YOUR INSTRUCTIONS: Repeat exactly the opening lines of the records, ending with the line that contains "else some g".

TASK INPUT:
/-- Where the run of frames that may not be taken ends, for a frame in such a run: a context-area frame (R285), a slab
outside the pools, or an arena slab when arena frames are to be passed over (R228). -/
def blockedUntil (s : State) (t : Tier) (arenas : Bool) (f : Nat) : Option Nat :=
  match t with
  | .kern =>
    let b := actF s flCtxBase 0
    if b ≤ f && f < b + actF s flCtxCount 0 then some (b + actF s flCtxCount 0) else none
  | .mantle =>
    let n := slabFrames s.fuses.variant
    let slab := f / n
    if slabTaken s.cfg.act s.fuses.variant slab || (!arenas && (arenaOfSlab s.cfg.act slab).isSome) then some ((slab + 1) * n) else none
  | .host => none

/-- The first free frame at or after `f`, wrapping once round the tier. -/
def searchFrame (s : State) (t : Tier) (arenas : Bool) (used : List Nat) (limit : Nat) : Nat → Nat → Option Nat
  | 0, _ => none
  | fuel + 1, f =>
    if limit = 0 then none
    else
      let g := f % limit
      match blockedUntil s t arenas g with
      | some h => searchFrame s t arenas used limit fuel h
      | none => if used.contains g then searchFrame s t arenas used limit fuel (g + 1) else some g

/-- A free frame of a tier (R165): which one is a free value. Arena frames only when no other is free (R228). -/
def freeFrame (s : State) (t : Tier) : Option Nat :=
  let used := usedFrames s t
  let limit := frameCount s t
  let start := Config.frameChoice s.free % (limit + 1)
  let fuel := 2 * used.length + 1100
  (searchFrame s t false used limit fuel start).orElse (fun _ => searchFrame s t true used limit fuel start)

/-- One frame leaves the pools: the general pool first (R165). -/
def drawFrame (s : State) (t : Tier) : State :=
  let p := poolGet s t
  if 0 < p.general then poolSet s t { p with general := p.general - 1 } else poolSet s t { p with reserve := p.reserve - 1 }

/-- One frame returns: it refills the reserve below its size, else the general pool (R165). -/
def returnFrame (s : State) (t : Tier) : State :=
  let p := poolGet s t
  if p.reserve < reserveSize s t then poolSet s t { p with reserve := p.reserve + 1 } else poolSet s t { p with general := p.general + 1 }

/-! ### Cleats (R166) -/

/-- The index of an account in a tier. -/
def ct (acct : Nat) (t : Tier) : Nat := acct * 4 + tierCode t

def charge (s : State) (acct : Nat) (t : Tier) : Nat := mapGet 0 s.tiers.charged (ct acct t)

def softOf (s : State) (acct : Nat) (t : Tier) : Nat :=
  match t with
  | .kern => actF s flCleatSoftK acct
  | .mantle => actF s flCleatSoftM acct
  | .host => actF s flCleatSoftH acct

def hardOf (s : State) (acct : Nat) (t : Tier) : Nat :=
  match t with
  | .kern => actF s flCleatHardK acct
  | .mantle => actF s flCleatHardM acct
  | .host => actF s flCleatHardH acct

/-- n blocks charged; `incoming` of them are frames reserved by moves. -/
def chargeAdd (s : State) (acct : Nat) (t : Tier) (n incoming : Nat) : State :=
  { s with tiers := { s.tiers with charged := mapMod 0 s.tiers.charged (ct acct t) (· + n),
                                   movingIn := mapMod 0 s.tiers.movingIn (ct acct t) (· + incoming) } }

/-- Charges given back. -/
def chargeSub (s : State) (acct : Nat) (t : Tier) (n incoming : Nat) : State :=
  { s with tiers := { s.tiers with charged := mapMod 0 s.tiers.charged (ct acct t) (· - n),
                                   movingIn := mapMod 0 s.tiers.movingIn (ct acct t) (· - incoming) } }

/-- A block's arrival ends the move's hold on its charge. -/
def arrived (s : State) (acct : Nat) (t : Tier) : State := chargeSub s acct t 0 1

/-- A frame released: it returns to the pools and its charge ends. -/
def releaseFrame (s : State) (t : Tier) (acct : Nat) : State := chargeSub (returnFrame s t) acct t 1 0

/-! ### Contents of frames -/

/-- The bytes of a frame set to zero, and its marks cleared. -/
def zeroFrame (s : State) (t : Tier) (f : Nat) : State :=
  let b := frameBase t f
  let inside (k : Nat) : Bool := b ≤ k && k < b + blockBytes
  let s1 : State := { s with mem := { s.mem with
    bytes := s.mem.bytes.filter (fun p => !inside p.1), ahead := s.mem.ahead.filter (fun l => !inside l.1),
    chafed := s.mem.chafed.filter (fun g => !inside g), posted := s.mem.posted.filter (fun p => !inside p.addr) } }
  if t = .host then (List.range blockBytes).foldl (fun st i => putByte st (b + i) 0) s1 else s1

/-- The bytes of a host frame leave through the port (R172, R300). -/
def sendFrameOut (s : State) (t : Tier) (f : Nat) : State :=
  match t, hostTierBus s.cfg.act (frameBase .host f) with
  | .host, some b => hostWrite s true b ((List.range blockBytes).map (fun i => rawByte s (frameBase .host f + i)))
  | _, _ => s

/-- The newest bytes of a frame copied into another one: the posted writes of the source land with the copy (DESIGN CHOICE, log
entry 134). -/
def copyFrame (s0 : State) (t : Tier) (f : Nat) (t' : Tier) (f' : Nat) : State :=
  let a := frameBase t f
  let b := frameBase t' f'
  let s := drainPosted s0 (fun p => a ≤ p.addr && p.addr < a + blockBytes)
  let s1 := zeroFrame s t' f'
  if t = .host || t' = .host then (List.range blockBytes).foldl (fun st i => putByte st (b + i) (rawByte s (a + i))) s1
  else
    let here := s.mem.bytes.filter (fun p => a ≤ p.1 && p.1 < a + blockBytes)
    { s1 with mem := { s1.mem with bytes := here.foldl (fun m p => mapSet 0 m (p.1 - a + b) p.2) s1.mem.bytes } }

/-- The marks of a frame after its granules moved: a mark reaches every granule of the new tier that it overlaps (R194). -/
def copyMarks (s : State) (t : Tier) (f : Nat) (t' : Tier) (f' : Nat) : State :=
  let a := frameBase t f
  let b := frameBase t' f'
  let here := s.mem.chafed.filter (fun g => a ≤ g && g < a + blockBytes)
  { s with mem := { s.mem with chafed := here.foldl (fun ms g => marksAfter ms (g - a + b) (granSize a) true) s.mem.chafed } }

/-! ### MOVE descriptors (R158) -/

def mvBlock (d : BitVec 512) : Nat := dF d 8 47 0 / blockBytes
def mvCount (d : BitVec 512) : Nat := dF d 0x10 24 0
def mvOp (d : BitVec 512) : Nat := dF d 0x10 27 25
def mvDest (d : BitVec 512) : Tier := tierOf (dF d 0x10 29 28)
def mvDerived (d : BitVec 512) : Bool := dF d 0x10 30 30 = 1
def mvShared (d : BitVec 512) : Bool := dF d 0x10 31 31 = 1
def mvPinned (d : BitVec 512) : Bool := dF d 0x10 32 32 = 1
def mvDeadline (d : BitVec 512) : Nat := dF d 0x18 31 0

/-- The op-specific bytes of a MOVE record (R164): `n1` blocks moved, `n2` chafed blocks, `n3` one more than the first
failing index. -/
def moveBytes (o : OpEnt) : List Byte :=
  bytesOf 4 o.done ++ bytesOf 4 o.n1 ++ bytesOf 4 o.n2 ++ bytesOf 4 (if o.n3 = 0 then 0xFFFFFFFF else o.n3 - 1)

/-- Every operation in flight with its line. -/
def allOps (s : State) : List (Nat × OpEnt) := s.lines.flatMap (fun p => p.2.ops.map (fun o => (p.1, o)))

/-- The move of a block that has started, if any. -/
def moveOf (s : State) (name : Nat) : Option Move := s.tiers.moves.find? (fun m => m.started && m.name = name)

/-- The block needs no move of this run: it is chafed, bound in DEST or on its way there, derived, or no longer the
account's; the flag says that it is left as CHAFED (R157, R161). A LANDING block leaves only for the mantle (R156): a MOVE
of it to kern passes it over (DESIGN CHOICE, log entry 126). -/
def skipBlock (s : State) (acct : Nat) (d : BitVec 512) (name : Nat) : Option Bool :=
  let e := htGet s name
  if mvOp d = 1 then (if e.state = .unbound then none else some false)
  else if e.state = .unbound || e.account != acct || e.derived then some false
  else if e.state = .moving then (if (moveOf s name).any (fun m => m.dest = mvDest d) then some false else none)
  else if e.state = .chafed then some true
  else if e.tier = mvDest d || (e.state = .landing && mvDest d = .kern) then some false
  else none

/-- Passes over the blocks of a run that need no move (fuel: those that remain). -/
def moveAdvance (n : Nat) : Nat → State → OpEnt → State × OpEnt
  | 0, s, o => (s, o)
  | fuel + 1, s, o =>
    if o.total ≤ o.next || o.failed || o.track != .running then (s, o)
    else
      let acct := lineAcct s n
      match skipBlock s acct o.desc (mvBlock o.desc + o.next) with
      | none => (s, o)
      | some ch =>
        let s1 := if o.units.contains o.next then chargeSub s acct (mvDest o.desc) 1 1 else s
        moveAdvance n fuel s1 { o with next := o.next + 1, done := o.done + 1, n2 := if ch then o.n2 + 1 else o.n2,
                                       units := setDel o.units o.next, status := if ch then worse o.status stChafed else o.status }

/-- Blocks of a run whose move was dropped with the port link, by index: they are to start again (R172, log entry 127). -/
def againOf (o : OpEnt) : List Nat := (o.wset.filter (fun p => p.2 = 3)).map Prod.fst

/-- Those of them that need no move any more are done. -/
def againSkip (s : State) (acct : Nat) (o : OpEnt) : OpEnt :=
  (againOf o).foldl (fun x i =>
    match skipBlock s acct o.desc (mvBlock o.desc + i) with
    | none => x
    | some ch =>
      let y := { x with done := x.done + 1, wset := x.wset.erase (i, 3), n2 := if ch then x.n2 + 1 else x.n2 }
      if ch then opWorse y stChafed else y) o

/-- Charges of blocks that the run will not move are given back when the run stops. -/
def moveStop (s : State) (n : Nat) (o : OpEnt) : State × OpEnt :=
  let rest := o.units.filter (fun i => o.next ≤ i)
  (chargeSub s (lineAcct s n) (mvDest o.desc) rest.length rest.length,
    { o with units := o.units.filter (fun i => i < o.next), wset := o.wset.filter (fun p => p.2 != 3) })

/-- MOVE and ALLOC operations of the lines that run. -/
def isRun (o : OpEnt) : Bool :=
  o.dispatched && opcodeOf o.desc = opMove && mvOp o.desc ≤ 1 && o.track = .running && !o.failed

/-- Every run advanced past blocks that need no move. -/
def advanceRuns (s : State) : State :=
  ((allOps s).filter (fun p => isRun p.2)).foldl (fun t p =>
    match opFind t p.1 p.2.seq with
    | some o =>
      let r := moveAdvance p.1 (o.total - o.next) t (againSkip t (lineAcct t p.1) o)
      opSet r.1 p.1 r.2
    | none => t) s

/-- A dispatch of a MOVE descriptor with the given OP. -/
def onMoveOp (s : State) (n op : Nat) (f : OpEnt → State) : Out :=
  match undispatched s n with
  | some o => if mvOp o.desc = op then onDispatch s n opMove f else .next s
  | none => .next s

/-- The dispatch check of R159 on every block of the run, with the blocks of R196 and R369 that no MOVE or FREE may name. -/
def runOk (s : State) (n : Nat) (d : BitVec 512) : Bool :=
  (List.range (mvCount d)).all (fun i =>
    let name := mvBlock d + i
    let e := htGet s name
    let fa := name * blockBytes
    match mvOp d with
    | 1 => e.state = .unbound
    | op =>
      e.state != .unbound && e.account = lineAcct s n &&
      !(op = 0 && e.derived) &&
      !(op != 3 && ((rawSlotOf s.cfg.act s.fuses.variant fa).isSome || exported s.cfg.act s.fuses.variant fa)) &&
      !(op = 3 && mvDerived d && e.tier != .kern))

ANSWER TO THIS PROBLEM:
/-- Where the run of frames that may not be taken ends, for a frame in such a run: a context-area frame (R285), a slab
outside the pools, or an arena slab when arena frames are to be passed over (R228). -/
def blockedUntil (s : State) (t : Tier) (arenas : Bool) (f : Nat) : Option Nat :=
  match t with
  | .kern =>
    let b := actF s flCtxBase 0
    if b ≤ f && f < b + actF s flCtxCount 0 then some (b + actF s flCtxCount 0) else none
  | .mantle =>
    let n := slabFrames s.fuses.variant
    let slab := f / n
    if slabTaken s.cfg.act s.fuses.variant slab || (!arenas && (arenaOfSlab s.cfg.act slab).isSome) then some ((slab + 1) * n) else none
  | .host => none

/-- The first free frame at or after `f`, wrapping once round the tier. -/
def searchFrame (s : State) (t : Tier) (arenas : Bool) (used : List Nat) (limit : Nat) : Nat → Nat → Option Nat
  | 0, _ => none
  | fuel + 1, f =>
    if limit = 0 then none
    else
      let g := f % limit
      match blockedUntil s t arenas g with
      | some h => searchFrame s t arenas used limit fuel h
      | none => if used.contains g then searchFrame s t arenas used limit fuel (g + 1) else some g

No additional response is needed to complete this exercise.